Records excerpted from a collection
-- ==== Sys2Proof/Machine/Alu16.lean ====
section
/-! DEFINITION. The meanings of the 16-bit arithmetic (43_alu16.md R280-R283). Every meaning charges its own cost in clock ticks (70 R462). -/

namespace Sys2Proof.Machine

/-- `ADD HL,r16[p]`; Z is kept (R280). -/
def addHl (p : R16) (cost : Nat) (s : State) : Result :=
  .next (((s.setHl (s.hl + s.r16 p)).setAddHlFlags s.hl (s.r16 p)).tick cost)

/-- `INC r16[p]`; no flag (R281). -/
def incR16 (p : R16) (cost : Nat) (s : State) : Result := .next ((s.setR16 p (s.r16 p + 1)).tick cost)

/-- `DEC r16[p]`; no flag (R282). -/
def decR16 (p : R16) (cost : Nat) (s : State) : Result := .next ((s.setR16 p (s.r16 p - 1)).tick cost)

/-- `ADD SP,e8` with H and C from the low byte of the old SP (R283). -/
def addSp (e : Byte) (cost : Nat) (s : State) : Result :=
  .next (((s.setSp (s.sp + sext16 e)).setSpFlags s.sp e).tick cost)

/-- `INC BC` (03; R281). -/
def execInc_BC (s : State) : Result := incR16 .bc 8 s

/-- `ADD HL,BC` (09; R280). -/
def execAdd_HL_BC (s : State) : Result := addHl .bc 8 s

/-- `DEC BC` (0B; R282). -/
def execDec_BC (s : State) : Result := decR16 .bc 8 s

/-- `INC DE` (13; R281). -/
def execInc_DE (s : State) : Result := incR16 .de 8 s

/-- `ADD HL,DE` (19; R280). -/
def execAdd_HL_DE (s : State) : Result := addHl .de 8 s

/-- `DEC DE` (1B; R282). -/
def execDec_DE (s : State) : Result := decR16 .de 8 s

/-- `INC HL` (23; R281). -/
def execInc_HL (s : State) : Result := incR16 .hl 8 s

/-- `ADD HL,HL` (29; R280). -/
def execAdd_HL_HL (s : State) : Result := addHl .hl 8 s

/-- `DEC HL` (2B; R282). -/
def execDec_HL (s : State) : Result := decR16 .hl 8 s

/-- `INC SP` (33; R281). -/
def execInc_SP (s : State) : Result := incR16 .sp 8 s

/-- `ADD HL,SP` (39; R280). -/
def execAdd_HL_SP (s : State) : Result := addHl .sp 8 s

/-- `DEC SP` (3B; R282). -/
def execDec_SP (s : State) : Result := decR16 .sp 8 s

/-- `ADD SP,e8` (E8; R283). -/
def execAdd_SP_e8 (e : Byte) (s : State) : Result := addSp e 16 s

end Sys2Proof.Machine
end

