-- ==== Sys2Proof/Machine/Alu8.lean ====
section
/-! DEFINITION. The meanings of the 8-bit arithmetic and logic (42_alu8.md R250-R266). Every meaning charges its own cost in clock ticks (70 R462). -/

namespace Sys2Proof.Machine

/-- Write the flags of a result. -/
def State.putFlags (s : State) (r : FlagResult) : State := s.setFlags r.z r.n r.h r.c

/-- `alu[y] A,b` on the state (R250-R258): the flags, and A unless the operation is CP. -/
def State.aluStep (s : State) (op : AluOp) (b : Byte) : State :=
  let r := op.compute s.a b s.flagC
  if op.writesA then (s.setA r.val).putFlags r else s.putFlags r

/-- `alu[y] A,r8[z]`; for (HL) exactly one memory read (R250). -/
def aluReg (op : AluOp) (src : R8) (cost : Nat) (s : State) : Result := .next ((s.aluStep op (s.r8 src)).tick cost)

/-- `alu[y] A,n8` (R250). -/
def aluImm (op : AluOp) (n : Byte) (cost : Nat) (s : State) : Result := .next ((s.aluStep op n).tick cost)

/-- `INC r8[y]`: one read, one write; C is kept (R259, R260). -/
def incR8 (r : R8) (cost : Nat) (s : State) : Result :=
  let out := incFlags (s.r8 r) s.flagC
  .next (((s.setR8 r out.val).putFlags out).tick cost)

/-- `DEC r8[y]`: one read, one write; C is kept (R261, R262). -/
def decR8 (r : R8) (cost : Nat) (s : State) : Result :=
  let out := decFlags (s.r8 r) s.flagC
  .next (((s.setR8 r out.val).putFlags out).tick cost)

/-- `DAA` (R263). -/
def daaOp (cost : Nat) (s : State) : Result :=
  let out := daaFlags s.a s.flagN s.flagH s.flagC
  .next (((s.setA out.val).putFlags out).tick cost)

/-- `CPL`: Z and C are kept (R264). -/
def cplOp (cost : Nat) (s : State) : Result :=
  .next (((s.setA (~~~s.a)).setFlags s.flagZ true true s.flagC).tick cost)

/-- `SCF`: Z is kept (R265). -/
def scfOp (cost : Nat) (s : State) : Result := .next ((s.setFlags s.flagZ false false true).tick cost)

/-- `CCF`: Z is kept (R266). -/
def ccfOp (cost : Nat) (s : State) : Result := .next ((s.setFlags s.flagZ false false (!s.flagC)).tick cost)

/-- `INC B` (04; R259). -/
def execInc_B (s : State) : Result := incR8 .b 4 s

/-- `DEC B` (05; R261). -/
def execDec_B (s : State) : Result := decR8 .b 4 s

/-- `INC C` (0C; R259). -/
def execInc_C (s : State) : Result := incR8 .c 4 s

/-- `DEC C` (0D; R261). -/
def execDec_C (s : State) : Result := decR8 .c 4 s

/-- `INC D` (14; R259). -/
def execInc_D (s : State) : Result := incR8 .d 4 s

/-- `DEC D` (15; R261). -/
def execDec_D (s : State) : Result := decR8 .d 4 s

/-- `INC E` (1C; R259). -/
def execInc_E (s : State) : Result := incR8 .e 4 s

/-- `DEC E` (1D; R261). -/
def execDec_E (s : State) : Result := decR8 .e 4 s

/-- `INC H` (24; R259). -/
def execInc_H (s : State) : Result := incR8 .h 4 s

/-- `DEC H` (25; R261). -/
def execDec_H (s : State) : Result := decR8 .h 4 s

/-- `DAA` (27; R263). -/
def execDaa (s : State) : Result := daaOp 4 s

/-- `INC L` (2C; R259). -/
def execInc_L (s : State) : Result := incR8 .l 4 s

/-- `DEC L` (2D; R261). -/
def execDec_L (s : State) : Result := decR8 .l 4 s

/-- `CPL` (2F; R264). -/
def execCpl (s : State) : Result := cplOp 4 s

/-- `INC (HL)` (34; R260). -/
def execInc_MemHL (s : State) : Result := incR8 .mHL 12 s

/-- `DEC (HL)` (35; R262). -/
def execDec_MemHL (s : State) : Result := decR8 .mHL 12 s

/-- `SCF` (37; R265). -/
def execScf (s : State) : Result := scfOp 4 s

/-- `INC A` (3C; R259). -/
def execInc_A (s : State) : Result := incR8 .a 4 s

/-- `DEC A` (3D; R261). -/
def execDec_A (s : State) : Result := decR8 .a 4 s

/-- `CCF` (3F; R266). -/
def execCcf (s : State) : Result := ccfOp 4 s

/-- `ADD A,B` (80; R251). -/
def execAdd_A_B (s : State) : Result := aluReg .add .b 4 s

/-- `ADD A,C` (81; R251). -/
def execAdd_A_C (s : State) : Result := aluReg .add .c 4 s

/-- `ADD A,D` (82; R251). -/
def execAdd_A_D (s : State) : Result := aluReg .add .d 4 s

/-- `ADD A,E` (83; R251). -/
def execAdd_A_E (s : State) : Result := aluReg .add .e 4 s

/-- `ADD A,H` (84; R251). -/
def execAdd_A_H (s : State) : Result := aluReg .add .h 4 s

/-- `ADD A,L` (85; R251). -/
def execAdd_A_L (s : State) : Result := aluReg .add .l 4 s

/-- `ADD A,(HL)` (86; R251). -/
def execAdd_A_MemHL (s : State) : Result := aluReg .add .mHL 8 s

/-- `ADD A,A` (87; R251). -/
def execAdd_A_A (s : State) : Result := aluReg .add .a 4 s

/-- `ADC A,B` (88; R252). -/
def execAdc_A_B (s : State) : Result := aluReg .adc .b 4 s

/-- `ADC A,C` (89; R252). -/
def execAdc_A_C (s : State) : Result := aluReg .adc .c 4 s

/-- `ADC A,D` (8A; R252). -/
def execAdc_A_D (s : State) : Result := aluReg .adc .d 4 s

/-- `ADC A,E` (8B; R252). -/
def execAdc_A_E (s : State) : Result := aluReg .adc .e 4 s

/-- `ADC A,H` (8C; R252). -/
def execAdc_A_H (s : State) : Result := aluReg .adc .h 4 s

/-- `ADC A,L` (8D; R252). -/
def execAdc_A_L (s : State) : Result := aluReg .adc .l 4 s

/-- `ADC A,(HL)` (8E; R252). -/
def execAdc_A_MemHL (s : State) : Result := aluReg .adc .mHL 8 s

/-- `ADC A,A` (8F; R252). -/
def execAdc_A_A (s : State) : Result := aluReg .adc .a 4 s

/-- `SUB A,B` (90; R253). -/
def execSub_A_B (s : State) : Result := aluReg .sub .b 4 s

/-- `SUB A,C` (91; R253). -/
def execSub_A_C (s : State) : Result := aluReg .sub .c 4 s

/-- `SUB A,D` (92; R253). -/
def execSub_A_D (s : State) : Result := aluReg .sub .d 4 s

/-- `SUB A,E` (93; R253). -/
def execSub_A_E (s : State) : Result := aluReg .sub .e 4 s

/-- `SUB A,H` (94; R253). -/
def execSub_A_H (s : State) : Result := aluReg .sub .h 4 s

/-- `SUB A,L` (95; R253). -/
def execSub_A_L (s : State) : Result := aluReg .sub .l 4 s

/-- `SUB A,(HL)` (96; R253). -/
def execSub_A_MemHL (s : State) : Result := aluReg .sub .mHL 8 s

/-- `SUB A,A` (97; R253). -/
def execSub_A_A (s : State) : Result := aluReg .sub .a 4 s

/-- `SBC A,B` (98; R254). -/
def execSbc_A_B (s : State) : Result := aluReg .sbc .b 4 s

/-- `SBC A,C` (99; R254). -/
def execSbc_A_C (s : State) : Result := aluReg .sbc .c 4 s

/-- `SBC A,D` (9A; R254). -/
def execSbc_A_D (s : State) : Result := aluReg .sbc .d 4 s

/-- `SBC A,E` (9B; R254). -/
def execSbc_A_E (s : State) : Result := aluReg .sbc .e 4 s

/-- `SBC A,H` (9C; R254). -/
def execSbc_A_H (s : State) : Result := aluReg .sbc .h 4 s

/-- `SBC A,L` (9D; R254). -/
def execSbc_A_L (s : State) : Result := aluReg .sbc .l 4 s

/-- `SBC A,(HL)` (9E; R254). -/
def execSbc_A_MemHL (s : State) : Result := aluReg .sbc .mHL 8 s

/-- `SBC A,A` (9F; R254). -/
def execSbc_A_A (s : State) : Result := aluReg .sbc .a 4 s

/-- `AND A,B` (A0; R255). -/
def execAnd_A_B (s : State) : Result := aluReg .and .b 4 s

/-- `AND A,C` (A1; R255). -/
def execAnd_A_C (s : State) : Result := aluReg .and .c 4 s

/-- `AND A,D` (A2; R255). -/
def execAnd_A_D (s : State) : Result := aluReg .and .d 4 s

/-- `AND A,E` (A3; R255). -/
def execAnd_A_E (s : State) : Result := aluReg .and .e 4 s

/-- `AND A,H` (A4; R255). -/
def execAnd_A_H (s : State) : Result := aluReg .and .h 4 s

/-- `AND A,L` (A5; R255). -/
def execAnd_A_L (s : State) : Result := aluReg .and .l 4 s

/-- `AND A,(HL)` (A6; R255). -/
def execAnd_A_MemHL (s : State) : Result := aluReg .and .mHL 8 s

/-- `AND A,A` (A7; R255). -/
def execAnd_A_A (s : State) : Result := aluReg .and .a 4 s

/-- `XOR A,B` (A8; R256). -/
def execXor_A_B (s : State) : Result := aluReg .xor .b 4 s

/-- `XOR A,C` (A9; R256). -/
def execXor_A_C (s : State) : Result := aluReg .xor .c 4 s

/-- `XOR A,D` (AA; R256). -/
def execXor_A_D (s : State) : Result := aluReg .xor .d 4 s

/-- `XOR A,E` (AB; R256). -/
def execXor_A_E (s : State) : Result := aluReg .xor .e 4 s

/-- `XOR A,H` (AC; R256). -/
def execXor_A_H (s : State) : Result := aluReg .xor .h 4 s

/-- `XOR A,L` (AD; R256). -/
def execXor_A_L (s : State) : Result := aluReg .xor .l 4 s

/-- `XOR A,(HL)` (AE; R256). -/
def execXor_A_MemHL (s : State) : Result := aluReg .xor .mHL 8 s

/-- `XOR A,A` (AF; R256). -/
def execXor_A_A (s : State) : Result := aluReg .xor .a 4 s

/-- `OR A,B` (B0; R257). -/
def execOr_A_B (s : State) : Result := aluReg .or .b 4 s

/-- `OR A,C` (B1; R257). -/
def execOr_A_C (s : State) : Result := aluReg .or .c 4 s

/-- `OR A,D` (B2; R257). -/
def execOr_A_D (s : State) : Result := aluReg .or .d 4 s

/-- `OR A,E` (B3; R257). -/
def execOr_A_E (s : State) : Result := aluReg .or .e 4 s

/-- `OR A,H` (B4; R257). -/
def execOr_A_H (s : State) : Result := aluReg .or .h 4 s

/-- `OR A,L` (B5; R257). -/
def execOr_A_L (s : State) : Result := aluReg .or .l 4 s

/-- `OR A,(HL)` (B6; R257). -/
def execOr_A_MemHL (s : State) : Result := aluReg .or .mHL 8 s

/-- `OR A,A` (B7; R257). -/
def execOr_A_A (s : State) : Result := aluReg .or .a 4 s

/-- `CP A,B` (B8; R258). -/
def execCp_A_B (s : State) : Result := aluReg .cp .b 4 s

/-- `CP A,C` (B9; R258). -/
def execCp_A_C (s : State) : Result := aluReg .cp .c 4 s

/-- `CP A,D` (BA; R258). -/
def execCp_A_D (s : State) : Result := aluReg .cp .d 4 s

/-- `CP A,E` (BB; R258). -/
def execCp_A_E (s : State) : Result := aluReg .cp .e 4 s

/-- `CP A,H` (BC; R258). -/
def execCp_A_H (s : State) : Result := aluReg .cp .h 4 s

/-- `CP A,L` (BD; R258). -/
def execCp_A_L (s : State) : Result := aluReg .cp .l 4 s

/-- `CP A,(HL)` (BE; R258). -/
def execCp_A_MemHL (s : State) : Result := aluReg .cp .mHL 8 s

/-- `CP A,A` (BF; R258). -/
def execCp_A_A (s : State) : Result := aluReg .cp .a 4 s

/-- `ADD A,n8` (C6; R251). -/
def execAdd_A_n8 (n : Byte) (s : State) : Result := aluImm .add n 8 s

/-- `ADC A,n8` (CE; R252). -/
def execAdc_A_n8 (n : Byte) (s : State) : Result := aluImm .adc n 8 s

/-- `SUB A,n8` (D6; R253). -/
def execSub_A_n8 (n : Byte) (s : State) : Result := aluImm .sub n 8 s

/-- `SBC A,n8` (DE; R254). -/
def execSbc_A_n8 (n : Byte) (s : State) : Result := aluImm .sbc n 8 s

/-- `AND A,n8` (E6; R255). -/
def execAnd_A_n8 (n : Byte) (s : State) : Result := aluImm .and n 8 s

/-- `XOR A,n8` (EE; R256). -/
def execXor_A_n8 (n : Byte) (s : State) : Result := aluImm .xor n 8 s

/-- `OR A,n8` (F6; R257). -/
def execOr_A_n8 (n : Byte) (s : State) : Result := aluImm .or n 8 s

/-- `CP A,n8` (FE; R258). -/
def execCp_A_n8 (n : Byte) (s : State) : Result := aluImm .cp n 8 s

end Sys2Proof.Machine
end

▶ [TASK DESCRIPTION]: With the line that has "def execAdc_A_C (s" as the first and the line that has "(97; R253). -/" as the last, repeat exactly that run of lines above and no more.

▶ [ANSWER FOR THE TASK]:
def execAdc_A_C (s : State) : Result := aluReg .adc .c 4 s

/-- `ADC A,D` (8A; R252). -/
def execAdc_A_D (s : State) : Result := aluReg .adc .d 4 s

/-- `ADC A,E` (8B; R252). -/
def execAdc_A_E (s : State) : Result := aluReg .adc .e 4 s

/-- `ADC A,H` (8C; R252). -/
def execAdc_A_H (s : State) : Result := aluReg .adc .h 4 s

/-- `ADC A,L` (8D; R252). -/
def execAdc_A_L (s : State) : Result := aluReg .adc .l 4 s

/-- `ADC A,(HL)` (8E; R252). -/
def execAdc_A_MemHL (s : State) : Result := aluReg .adc .mHL 8 s

/-- `ADC A,A` (8F; R252). -/
def execAdc_A_A (s : State) : Result := aluReg .adc .a 4 s

/-- `SUB A,B` (90; R253). -/
def execSub_A_B (s : State) : Result := aluReg .sub .b 4 s

/-- `SUB A,C` (91; R253). -/
def execSub_A_C (s : State) : Result := aluReg .sub .c 4 s

/-- `SUB A,D` (92; R253). -/
def execSub_A_D (s : State) : Result := aluReg .sub .d 4 s

/-- `SUB A,E` (93; R253). -/
def execSub_A_E (s : State) : Result := aluReg .sub .e 4 s

/-- `SUB A,H` (94; R253). -/
def execSub_A_H (s : State) : Result := aluReg .sub .h 4 s

/-- `SUB A,L` (95; R253). -/
def execSub_A_L (s : State) : Result := aluReg .sub .l 4 s

/-- `SUB A,(HL)` (96; R253). -/
def execSub_A_MemHL (s : State) : Result := aluReg .sub .mHL 8 s

/-- `SUB A,A` (97; R253). -/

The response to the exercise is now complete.